Rep. Phil King, the Republican from Weatherford, pointed out that “the good news is we haven’t had any seismic activity in a couple of months. The bad news is it could start tomorrow.”

And on that point he’s right, yet the earthquakes continue, as recently as May 7, though at a magnitude too weak to be felt. And they’re spreading. “While most earthquakes are in the original source area, north of Reno, there have been recent small magnitude, non-felt earthquakes that have migrated to the southwest in March and early April,” DeShon said.

Rep. Terry Canales tried to argue the meaning of “migrate.” But the fact that the seismic activity has apparently moved beyond its initial cluster, activating new faulting, was a new and disquieting revelation that couldn’t be downplayed.

So, what’s going to be done about it? Crownover places great faith in the industry, and its interest in self preservation and conservation.
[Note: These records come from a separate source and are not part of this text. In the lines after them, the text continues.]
-- ==== Sys2Proof/Laws/KeptBringup.lean ====
section
/-! SUPPORT. Every operation of Machine/Bringup.lean keeps what no command may change. -/

namespace Sys2Proof.Machine

set_option linter.all false

theorem State.goStep_kept {s0 : State} (s : State) (n : Nat) (f : State → State) (h_f : ∀ a0, Kept s0 a0 → Kept s0 (f a0)) (hk : Kept s0 s) : Kept s0 (State.goStep s n f) := by
  unfold State.goStep
  repeat' (first
    | with_reducible assumption
    | with_reducible apply h_f
    | with_reducible apply State.updBoot_kept
    | with_reducible apply State.cfgErr_kept
    | with_reducible apply State.wr_kept
    | with_reducible rfl
    | with_reducible exact fun h => h
    | dsimp only
    | with_reducible apply Kept.ite
    | split
    | exact fun _ => rfl
    | exact fun _ h => h
    | exact fun h => h
    | rfl
    | with_reducible refine Kept.upd0 ?_ ?_ ?_ ?_ ?_ ?_)

theorem State.stepErr_kept {s0 : State} (s : State) (e : Nat) (hk : Kept s0 s) : Kept s0 (State.stepErr s e) := by
  unfold State.stepErr
  repeat' (first
    | with_reducible assumption
    | with_reducible apply State.updBoot_kept
    | with_reducible rfl
    | with_reducible exact fun h => h
    | dsimp only
    | split
    | exact fun _ => rfl
    | exact fun _ h => h
    | exact fun h => h
    | rfl
    | with_reducible refine Kept.upd0 ?_ ?_ ?_ ?_ ?_ ?_)

theorem State.fuseRead_kept {s0 : State} (s : State) (readErr count : Bool) (hk : Kept s0 s) : Kept s0 (State.fuseRead s readErr count) := by
  unfold State.fuseRead
  repeat' (first
    | with_reducible assumption
    | with_reducible apply State.stepErr_kept
    | with_reducible apply State.recWrite_kept
    | with_reducible apply State.updBoot_kept
    | with_reducible apply State.count_kept
    | with_reducible apply State.wrs_kept
    | with_reducible apply State.wr_kept
    | with_reducible refine Kept.foldl ?_ (fun _ _ _ => ?_)
    | with_reducible refine Kept.foldl1 ?_ (fun _ _ _ _ => ?_)
    | with_reducible refine Kept.foldl2 ?_ (fun _ _ _ _ => ?_)
    | with_reducible refine Kept.of_eq1 ?_ (by assumption)
    | with_reducible refine Kept.of_eq2 ?_ (by assumption)
    | with_reducible rfl
    | with_reducible exact fun h => h
    | dsimp only
    | with_reducible apply Kept.ite
    | split
    | exact fun _ => rfl
    | exact fun _ h => h
    | exact fun h => h
    | rfl
    | with_reducible refine Kept.upd0 ?_ ?_ ?_ ?_ ?_ ?_)

theorem execFuseRead_kept {s0 : State} (readErr : Bool) (s : State) (hk : Kept s0 s) : KeptO s0 (execFuseRead readErr s) := by
  unfold execFuseRead
  repeat' (first
    | with_reducible assumption
    | intro _
    | with_reducible apply Kept.next
    | with_reducible apply State.fuseRead_kept
    | with_reducible apply State.goStep_kept
    | with_reducible rfl
    | with_reducible exact fun h => h
    | dsimp only
    | split)

theorem State.repairs_kept {s0 : State} (s : State) (l : List (Nat × Nat × Nat)) (spares : List Nat) (hk : Kept s0 s) : Kept s0 (State.repairs s l spares) := by
  unfold State.repairs
  repeat' (first
    | with_reducible assumption
    | with_reducible apply State.mapSpare_kept
    | with_reducible apply State.updBoot_kept
    | with_reducible apply State.wr_kept
    | with_reducible refine Kept.foldl ?_ (fun _ _ _ => ?_)
    | with_reducible refine Kept.foldl1 ?_ (fun _ _ _ _ => ?_)
    | with_reducible refine Kept.foldl2 ?_ (fun _ _ _ _ => ?_)
    | with_reducible refine Kept.of_eq1 ?_ (by assumption)
    | with_reducible refine Kept.of_eq2 ?_ (by assumption)
    | with_reducible rfl
    | with_reducible exact fun h => h
    | dsimp only
    | with_reducible apply Kept.ite
    | with_reducible apply Kept.ite1
    | with_reducible apply Kept.ite2
    | split
    | exact fun _ => rfl
    | exact fun _ h => h
    | exact fun h => h
    | rfl
    | with_reducible refine Kept.upd0 ?_ ?_ ?_ ?_ ?_ ?_)

theorem execYieldMap_kept {s0 : State} (s : State) (hk : Kept s0 s) : KeptO s0 (execYieldMap s) := by
  unfold execYieldMap
  repeat' (first
    | with_reducible assumption
    | intro _
    | with_reducible apply Kept.next
    | with_reducible apply State.repairs_kept
    | with_reducible apply State.stepErr_kept
    | with_reducible apply State.goStep_kept
    | with_reducible apply State.wrs_kept
    | with_reducible refine Kept.foldl ?_ (fun _ _ _ => ?_)
    | with_reducible refine Kept.foldl1 ?_ (fun _ _ _ _ => ?_)
    | with_reducible refine Kept.foldl2 ?_ (fun _ _ _ _ => ?_)
    | with_reducible refine Kept.of_eq1 ?_ (by assumption)
    | with_reducible refine Kept.of_eq2 ?_ (by assumption)
    | with_reducible rfl
    | with_reducible exact fun h => h
    | dsimp only
    | with_reducible apply Kept.ite
    | with_reducible apply KeptO.ite
    | split)

theorem State.capAbsent_kept {s0 : State} (s : State) (hk : Kept s0 s) : Kept s0 (State.capAbsent s) := by
  unfold State.capAbsent
  repeat' (first
    | with_reducible assumption
    | with_reducible apply State.disableUnit_kept
    | with_reducible apply State.capEdit_kept
    | with_reducible refine Kept.foldl ?_ (fun _ _ _ => ?_)
    | with_reducible refine Kept.foldl1 ?_ (fun _ _ _ _ => ?_)
    | with_reducible refine Kept.foldl2 ?_ (fun _ _ _ _ => ?_)
    | with_reducible refine Kept.of_eq1 ?_ (by assumption)
    | with_reducible refine Kept.of_eq2 ?_ (by assumption)
    | with_reducible rfl
    | with_reducible exact fun h => h
    | dsimp only
    | with_reducible apply Kept.ite
    | split
    | with_reducible refine Kept.upd0 ?_ ?_ ?_ ?_ ?_ ?_)

theorem execLicenceCheck_kept {s0 : State} (readErr : Bool) (s : State) (hk : Kept s0 s) : KeptO s0 (execLicenceCheck readErr s) := by
  unfold execLicenceCheck
  repeat' (first
    | with_reducible assumption
    | intro _
    | with_reducible apply Kept.next
    | with_reducible apply State.capAbsent_kept
    | with_reducible apply State.stepErr_kept
    | with_reducible apply State.goStep_kept
    | with_reducible apply State.wrs_kept
    | with_reducible apply State.wr_kept
    | with_reducible refine Kept.foldl ?_ (fun _ _ _ => ?_)
    | with_reducible refine Kept.foldl1 ?_ (fun _ _ _ _ => ?_)
    | with_reducible refine Kept.foldl2 ?_ (fun _ _ _ _ => ?_)
    | with_reducible refine Kept.of_eq1 ?_ (by assumption)
    | with_reducible refine Kept.of_eq2 ?_ (by assumption)
    | with_reducible rfl
    | with_reducible exact fun h => h
    | dsimp only
    | with_reducible apply Kept.ite
    | with_reducible apply KeptO.ite
    | split
    | with_reducible refine Kept.upd0 ?_ ?_ ?_ ?_ ?_ ?_)

theorem execHbmTrain_kept {s0 : State} (fails : List Nat) (s : State) (hk : Kept s0 s) : KeptO s0 (execHbmTrain fails s) := by
  unfold execHbmTrain
  repeat' (first
    | with_reducible assumption
    | intro _
    | with_reducible apply Kept.next
    | with_reducible apply State.stepErr_kept
    | with_reducible apply State.goStep_kept
    | with_reducible apply State.updBoot_kept
    | with_reducible apply State.wr_kept
    | with_reducible refine Kept.foldl ?_ (fun _ _ _ => ?_)
    | with_reducible refine Kept.foldl1 ?_ (fun _ _ _ _ => ?_)
    | with_reducible refine Kept.foldl2 ?_ (fun _ _ _ _ => ?_)
    | with_reducible refine Kept.of_eq1 ?_ (by assumption)
    | with_reducible refine Kept.of_eq2 ?_ (by assumption)
    | with_reducible rfl
    | with_reducible exact fun h => h
    | dsimp only
    | with_reducible apply Kept.ite
    | with_reducible apply KeptO.ite
    | split
    | exact fun _ => rfl
    | exact fun _ h => h
    | exact fun h => h
    | rfl
    | with_reducible refine Kept.upd0 ?_ ?_ ?_ ?_ ?_ ?_)

theorem State.slotLoad_kept {s0 : State} (s : State) (k : Nat) (hk : Kept s0 s) : Kept s0 (State.slotLoad s k) := by
  unfold State.slotLoad
  repeat' (first
    | with_reducible assumption
    | with_reducible apply State.updBoot_kept
    | with_reducible apply State.wrs_kept
    | with_reducible refine Kept.foldl ?_ (fun _ _ _ => ?_)
    | with_reducible refine Kept.foldl1 ?_ (fun _ _ _ _ => ?_)
    | with_reducible refine Kept.foldl2 ?_ (fun _ _ _ _ => ?_)
    | with_reducible refine Kept.of_eq1 ?_ (by assumption)
    | with_reducible refine Kept.of_eq2 ?_ (by assumption)
    | with_reducible rfl
    | with_reducible exact fun h => h
    | exact Memory.wf_filter _
    | exact Memory.wf_zero _ _
    | exact Memory.wf_writeMask _ _ _
    | exact Memory.wf_write _ _
    | dsimp only
    | with_reducible apply Kept.ite
    | split
    | exact fun _ => rfl
    | exact fun _ h => h
    | exact fun h => h
    | rfl
    | with_reducible refine Kept.upd0 ?_ ?_ ?_ ?_ ?_ ?_)

theorem execFirmwareLoad_kept {s0 : State} (readErr : Bool) (s : State) (hk : Kept s0 s) : KeptO s0 (execFirmwareLoad readErr s) := by
  unfold execFirmwareLoad
  repeat' (first
    | with_reducible assumption
    | intro _
    | with_reducible apply Kept.next
    | with_reducible apply State.slotLoad_kept
    | with_reducible apply State.stepErr_kept
    | with_reducible apply State.goStep_kept
    | with_reducible apply State.recWrite_kept
    | with_reducible apply State.fl_kept
    | with_reducible apply State.wr_kept
    | with_reducible rfl
    | with_reducible exact fun h => h
    | exact Memory.wf_filter _
    | exact Memory.wf_zero _ _
    | exact Memory.wf_writeMask _ _ _
    | exact Memory.wf_write _ _
    | dsimp only
    | with_reducible apply Kept.ite
    | with_reducible apply KeptO.ite
    | split
    | with_reducible refine Kept.upd0 ?_ ?_ ?_ ?_ ?_ ?_)

theorem State.startRec_kept {s0 : State} (s : State) (hk : Kept s0 s) : Kept s0 (State.startRec s) := by
  unfold State.startRec
  repeat' (first
    | with_reducible assumption
    | with_reducible apply State.ldgTake_kept
    | with_reducible refine Kept.foldl ?_ (fun _ _ _ => ?_)
    | with_reducible refine Kept.foldl1 ?_ (fun _ _ _ _ => ?_)
    | with_reducible refine Kept.foldl2 ?_ (fun _ _ _ _ => ?_)
    | with_reducible refine Kept.of_eq1 ?_ (by assumption)
    | with_reducible refine Kept.of_eq2 ?_ (by assumption)
    | with_reducible rfl
    | with_reducible exact fun h => h
    | dsimp only
    | split)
She channeled Pollyanna when she said, “I think the industry would be willing to pay millions and millions of dollars to not just pump (wastewater) underground.”

One would hope in the midst of a drought that permanently removing billions of gallons from the hydrologic cycle would be unconscionable.

But the fact is, the industry recycles only 5 percent of its water in the Barnett Shale. In the Eagle Ford, in South Texas, it’s basically 0 percent. The reason this problem remains so intractable is that deep injection is the only cost-effective way to dispose of the billions of gallons produced in the oil and gas fields. Without injection, shale makes no economic sense.

Even if or when DeShon and Stump get the data they need to identify the relationship between disposal wells and earthquakes, whose responsibility will it be to act?

According to Milton Rister, RRC executive director, the decision to act will fall to the Railroad Commissioners. Which is why I gathered from this hearing that the folks near Azle, and those who have felt earthquakes in East Texas, West Texas and South Texas–really anywhere there’s shale–will have to tolerate a certain amount of seismicity for the foreseeable future. The monitoring will continue. But until the shaking finds its way to Austin, nothing will change.